Physalaemus angrensis
- Conservation status: Critically Endangered (IUCN 3.1)

Scientific classification
- Kingdom: Animalia
- Phylum: Chordata
- Class: Amphibia
- Order: Anura
- Family: Leptodactylidae
- Genus: Physalaemus
- Species: P. angrensis
- Binomial name: Physalaemus angrensis Weber, Gonzaga, & Carvalho-e-Silva 2006

= Physalaemus angrensis =

- Genus: Physalaemus
- Species: angrensis
- Authority: Weber, Gonzaga, & Carvalho-e-Silva 2006
- Conservation status: CR

Species of amphibian

Physalaemus angrensis is a species of frog in the family Leptodactylidae. It is endemic to the Atlantic Forest of the Rio de Janeiro state in southeastern Brazil. It is a small frog, and is reported to have a similar call to its congener, P. moreirae.

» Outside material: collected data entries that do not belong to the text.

-- ==== Sys2Proof/Machine/Operands.lean ====
section
/-! DEFINITION. The operands of a request: body layouts of R203 and chapter 12.1, read field by field.
A body is well formed when its layout consumes every byte of it. -/

namespace Sys2Proof.Machine

/-- A reader of body bytes; none is a fault of form (R203). -/
abbrev Parse (α : Type) := StateT (List Byte) Option α

/-- Read a whole body: none when it is longer than the port stores, breaks the layout, or has bytes
left over (R203). -/
def readBody {α : Type} (p : Parse α) (body : List Byte) : Option α :=
  if body.length ≤ Config.storedBody then
    match p body with
    | some (x, []) => some x
    | _ => none
  else none

/-! ### Fields (R203) -/

/-- One byte. -/
def aByte : Parse Byte := fun l =>
  match l with
  | [] => none
  | b :: bs => some (b, bs)

/-- A number of one byte. -/
def num1 : Parse Nat := do return (← aByte).toNat
/-- A number of two bytes, most significant first (R202). -/
def num2 : Parse Nat := do
  let a ← aByte
  let b ← aByte
  return beNat [a, b]
/-- A number of four bytes, most significant first (R202). -/
def num4 : Parse Nat := do
  let a ← aByte
  let b ← aByte
  let c ← aByte
  let d ← aByte
  return beNat [a, b, c, d]

/-- A fault of form unless a test holds. -/
def must (t : Bool) : Parse Unit := fun l => if t then some ((), l) else none

/-- A named value: its place in a list of `n` (R203). -/
def named (n : Nat) : Parse Nat := do
  let k ← num1
  must (decide (k < n))
  return k

/-- A selection of named values from a list of `n` ≤ 8 (R203). -/
def selection (n : Nat) : Parse Nat := do
  let k ← num1
  must (decide (k < 2 ^ n))
  return k

/-- An option or presence byte: 00h or 01h (R203). -/
def given : Parse Bool := do return (← named 2) == 1

/-- An optional field behind its presence byte (R203). -/
def optional {α : Type} (p : Parse α) : Parse (Option α) := do
  if ← given then return some (← p) else return none

/-- `n` items in a row. -/
def items {α : Type} (p : Parse α) : Nat → Parse (List α)
  | 0 => pure []
  | n + 1 => do
    let x ← p
    return x :: (← items p n)

/-- A list behind its count byte (R203). -/
def counted {α : Type} (p : Parse α) : Parse (List α) := do items p (← num1)

/-- A text: a line count, then each line as a character count and its characters (12.1). -/
def textField : Parse (List (List Byte)) := counted (counted aByte)

/-- The byte that stands for an absent detail, urgency, path or cause (R203). -/
def absentByte : Nat := 255

/-- A detail as the posting image codes it; FFh absent (12.1). -/
def detailField : Parse (Option Nat) := do
  let k ← num1
  return if k = absentByte then none else some k

/-- An urgency; FFh absent (12.1). Any other value beyond the list is a fault of form. -/
def urgencyField : Parse (Option Urgency) := do
  let k ← num1
  must (k == 0 || k == 1 || k == absentByte)
  return if k = 0 then some .noticed else if k = 1 then some .immediate else none

/-- Kinds by their place in kind order. -/
def kindAt : Nat → PKind
  | 0 => .closure
  | 1 => .danger
  | 2 => .restriction
  | 3 => .limit
  | _ => .notice

/-- A kind (R203). -/
def kindField : Parse PKind := do return kindAt (← named 5)

/-- A direction, SOUTHWARD or NORTHWARD. -/
def dirField : Parse Dir := do return if (← named 2) = 0 then .south else .north

/-- A handle as two bytes (R203): slot, generation. A generation above 15 names nothing (log 19). -/
def handleField : Parse (Option Handle) := do
  let slot ← aByte
  let gen ← aByte
  return if gen.toNat ≤ 15 then some ⟨slot.toFin, gen.setWidth 4⟩ else none

/-- A unit's line and address, two bytes; none when out of range. -/
def unitField : Parse (Option UnitId) := do
  let line ← num1
  let addr ← num1
  return if h : line < 4 ∧ 1 ≤ addr ∧ addr ≤ 12 then
    some ⟨⟨line, h.1⟩, ⟨addr - 1, by have := h.2; omega⟩⟩ else none

/-- A number below `n`; none when out of range. -/
def indexBelow (n : Nat) (k : Nat) : Option (Fin n) := if h : k < n then some ⟨k, h⟩ else none

/-- An index of one byte, a fault when it is not below `n`. -/
def index (n : Nat) : Parse (Fin n) := fun l =>
  match l with
  | [] => none
  | b :: bs => (indexBelow n b.toNat).map fun i => (i, bs)

/-- A unit of the plan's address range, a fault when out of range. -/
def unitIn : Parse UnitId := do
  match ← unitField with
  | some u => return u
  | none => fun _ => none

/-- A number of one byte within a range. -/
def within1 (lo hi : Nat) : Parse Nat := do
  let k ← num1
  must (decide (lo ≤ k ∧ k ≤ hi))
  return k

/-- A number of two bytes within a range. -/
def within2 (lo hi : Nat) : Parse Nat := do
  let k ← num2
  must (decide (lo ≤ k ∧ k ≤ hi))
  return k

/-- A number of four bytes within a range. -/
def within4 (lo hi : Nat) : Parse Nat := do
  let k ← num4
  must (decide (lo ≤ k ∧ k ≤ hi))
  return k

/-- A non-empty selection of the five kinds. -/
def kindMask : Parse (BitVec 5) := do
  let k ← selection 5
  must (k != 0)
  return BitVec.ofNat 5 k

/-! ### POST and CHANGE bodies (12.1) -/

/-- Where a POST is: a span, or a path (12.1). -/
inductive Place where
  | span (first last : Nat)
  | path (p : Nat)
  deriving DecidableEq, Repr

/-- The fields of a POST (R21). -/
structure PostBody where
  kind     : PKind
  place    : Place
  severity : Nat
  detail   : Option Nat
  urgency  : Option Urgency
  text     : List (List Byte)
  start    : Option Nat
  expiry   : Option Nat
  pin      : Option Nat
  deriving DecidableEq, Repr

/-- A span-or-path field (12.1). -/
def placeField : Parse Place := do
  if ← given then return .path (← num1)
  else
    let first ← num1
    return .span first (← num1)

/-- The POST body (12.1). -/
def postBody : Parse PostBody := do
  let kind ← kindField
  let place ← placeField
  let severity ← num1
  let detail ← detailField
  let urgency ← urgencyField
  let text ← textField
  let start ← optional num4
  let expiry ← optional num4
  let pin ← optional num4
  return { kind, place, severity, detail, urgency, text, start, expiry, pin }

/-- The fields of a CHANGE (R24): each absent when it is not selected. -/
structure ChangeBody where
  handle       : Option Handle
  kind         : Option PKind
  span         : Option (Nat × Nat)
  severity     : Option Nat
  detail       : Option (Option Nat)
  urgency      : Option (Option Urgency)
  text         : Option (List (List Byte))
  start        : Option Nat
  expiry       : Option Nat
  pin          : Option Nat
  removeExpiry : Bool
  removePin    : Bool
  overrule     : Bool
  deriving DecidableEq, Repr

/-- A field that stands in the body exactly when its bit is set. -/
def selected {α : Type} (sel place : Nat) (p : Parse α) : Parse (Option α) := do
  if sel.testBit place then return some (← p) else return none

/-- A span of two bytes. -/
def spanField : Parse (Nat × Nat) := do
  let first ← num1
  return (first, ← num1)

/-- A restriction class is a named value (1.1, R203): a body that makes its detail a class by giving the
kind too must name one of the list. Where the body gives no kind, R25 checks the class (log 19). -/
def classListed (kind : Option PKind) (detail : Option (Option Nat)) : Bool :=
  kind != some .restriction || detail.all fun d => d.all (· ≤ 3)

/-- The CHANGE body (12.1). -/
def changeBody : Parse ChangeBody := do
  let handle ← handleField
  let sel ← num2
  must (decide (sel < 2 ^ 12))
  let kind ← selected sel 0 kindField
  let span ← selected sel 1 spanField
  let severity ← selected sel 2 num1
  let detail ← selected sel 3 detailField
  let urgency ← selected sel 4 urgencyField
  let text ← selected sel 5 textField
  let start ← selected sel 6 num4
  let expiry ← selected sel 7 num4
  let pin ← selected sel 8 num4
  must (classListed kind detail)
  return { handle, kind, span, severity, detail, urgency, text, start, expiry, pin,
           removeExpiry := sel.testBit 9, removePin := sel.testBit 10,
           overrule := sel.testBit 11 }

/-- The RETIRE body: a handle and the overrule option (R27). -/
def retireBody : Parse (Option Handle × Bool) := do
  let h ← handleField
  return (h, ← given)

/-! ### SCAN and WALK bodies (R34, R39) -/

/-- The severity tests of R32. -/
inductive SevTest where
  | any | eq | ne | ge | gt | le | lt
  deriving DecidableEq, Repr

/-- Severity tests by their place in the table of R32. -/
def sevTestAt : Nat → SevTest
  | 0 => .any
  | 1 => .eq
  | 2 => .ne
  | 3 => .ge
  | 4 => .gt
  | 5 => .le
  | _ => .lt

/-- The operands of a SCAN (R34). -/
structure ScanBody where
  start   : Nat
  dir     : Dir
  count   : Nat
  mask    : BitVec 5
  pending : Bool
  test    : SevTest
  value   : Nat
  clear   : Bool
  deriving DecidableEq, Repr

/-- The SCAN body: the state set and the mode are named values of two places (R203, log 18). -/
def scanBody : Parse ScanBody := do
  let start ← num1
  let dir ← dirField
  let count ← within1 1 64
  let mask ← kindMask
  let states ← named 2
  let test ← named 7
  let value ← num1
  must (decide (sevTestAt test = .any ∨ value ≤ 7))
  let mode ← named 2
  return { start, dir, count, mask, pending := states == 1, test := sevTestAt test, value,
           clear := mode == 1 }

/-- The operands of a WALK (R39): bit i of each set is the value in place i of its list. -/
structure WalkBody where
  slot        : Nat
  kinds       : BitVec 5
  states      : Nat
  authorities : Nat
  deriving DecidableEq, Repr

/-- The WALK body (R39). -/
def walkBody : Parse WalkBody := do
  let slot ← num1
  let kinds ← kindMask
  let states ← selection 3
  must (states != 0)
  let authorities ← selection 3
  must (authorities != 0)
  return { slot, kinds, states, authorities }

/-! ### Plan items (R171 to R176, log 16) -/

/-- A view and a kind mask (R172). -/
def viewField : Parse (View × BitVec 5) := do
  let first ← within1 0 63
  let dir ← dirField
  let len ← within1 1 16
  return ({ first, dir, len }, ← kindMask)

/-- The items of a unit of a kind (R172). -/
def planUnitItems : Parse PlanUnit := do
  match ← named 3 with
  | 0 =>
    let (v, m) ← viewField
    return .sign v m
  | 1 =>
    let (v, m) ← viewField
    let g ← index 16
    return .gate v m g (← within1 10 240)
  | _ => return .monitor

/-- The PLAN_UNIT body: line, address, then removal or the unit (R172). -/
def planUnitBody : Parse (UnitId × Option PlanUnit) := do
  let u ← unitIn
  return (u, ← optional planUnitItems)

/-- A list names nothing twice. -/
def distinct {α : Type} [DecidableEq α] (l : List α) : Bool := decide l.Nodup

/-- The items of a section (R173). -/
def planSectionItems : Parse PlanSection := do
  let first ← within1 0 63
  let last ← within1 0 63
  must (decide (first ≤ last))
  let gates ← counted (index 16)
  must (decide (1 ≤ gates.length ∧ gates.length ≤ 2) && distinct gates)
  let approach ← counted unitIn
  must (decide (approach.length ≤ 6) && distinct approach)
  let lead ← within2 0 900
  let wait ← within2 0 600
  let sweepMin ← within2 0 1800
  let sweepOver ← within2 60 7200
  return { first, last, gates, approach, lead, wait, sweepMin, sweepOver }

/-- The PLAN_SECTION body (R173). -/
def planSectionBody : Parse (Fin 8 × Option PlanSection) := do
  let i ← index 8
  return (i, ← optional planSectionItems)

/-- A section and a sense (R174). -/
def assignField : Parse (Fin 8 × Sense) := do
  let s ← index 8
  return (s, if (← named 2) = 0 then .into else .out)

/-- The PLAN_DETECTOR body (R174): times not given take their defaults. -/
def planDetectorBody : Parse (Fin 16 × PlanDetector) := do
  let i ← index 16
  let assign ← optional assignField
  let minPulse ← optional (within2 20 500)
  let stuck ← optional (within1 5 120)
  return (i, { assign, minPulse := minPulse.getD 60, stuck := stuck.getD 30 })

/-- Put a number in its place in an ascending list. -/
def insertUp (n : Nat) : List Nat → List Nat
  | [] => [n]
  | m :: ms => if n ≤ m then n :: m :: ms else m :: insertUp n ms

/-- A list in ascending order. -/
def ascending : List Nat → List Nat
  | [] => []
  | n :: ns => insertUp n (ascending ns)

/-- The items of a path (R175). -/
def planPathItems : Parse PlanPath := do
  let segs ← counted (within1 0 63)
  must (decide (1 ≤ segs.length ∧ segs.length ≤ 4) && distinct segs)
  let monitor ← optional unitIn
  let thresholds ← items (within1 0 15) 5
  let window ← within2 10 600
  let hold ← within4 60 86400
  let silent ← within1 0 5
  return { segs := ascending segs, monitor, thresholds, window, hold, silent }

/-- The PLAN_PATH body (R175). -/
def planPathBody : Parse (Fin 24 × Option PlanPath) := do
  let i ← index 24
  return (i, ← optional planPathItems)

/-- What READ_PLAN asks for (R176). -/
inductive PlanAsk where
  | road
  | unit (u : UnitId)
  | sec (i : Fin 8)
  | detector (i : Fin 16)
  | path (i : Fin 24)
  deriving DecidableEq, Repr

/-- The READ_PLAN body: a class, then its index (R176). ROAD has no index, and no presence byte stands for
it, for the class fixes the length: the model's choice (log 40). -/
def readPlanBody : Parse PlanAsk := do
  match ← named 5 with
  | 0 => return .road
  | 1 => return .unit (← unitIn)
  | 2 => return .sec (← index 8)
  | 3 => return .detector (← index 16)
  | _ => return .path (← index 24)

/-! ### Station port and clock (R184, R197, R200) -/

/-- The SET_ENABLES body: a set of flags and the master enable, a named value listed "on or off"
(R197, R203). -/
def enablesBody : Parse (BitVec 14 × Bool) := do
  let set ← num2
  must (decide (set < 2 ^ 14))
  let master ← named 2
  return (BitVec.ofNat 14 set, master == 0)

/-- The ATTEND body: 0 or 10..3600 (R200). -/
def attendBody : Parse Nat := do
  let n ← num2
  must (decide (n = 0 ∨ (10 ≤ n ∧ n ≤ 3600)))
  return n

/-- The body of a request that takes none. -/
def noBody : Parse Unit := pure ()

end Sys2Proof.Machine
end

This frog is an obligate forest dweller. Though it has been found in both primary and secondary forest, it has not been found in other habitats. Scientists have seen it on the leaf litter.

Physalaemus angrensis is considered critically endangered by the IUCN, due to its extremely small known range of 4 km2 in a single location, as well as ongoing habitat degradation in favor of agriculture, livestock cultivation, and the Br-101 highway project.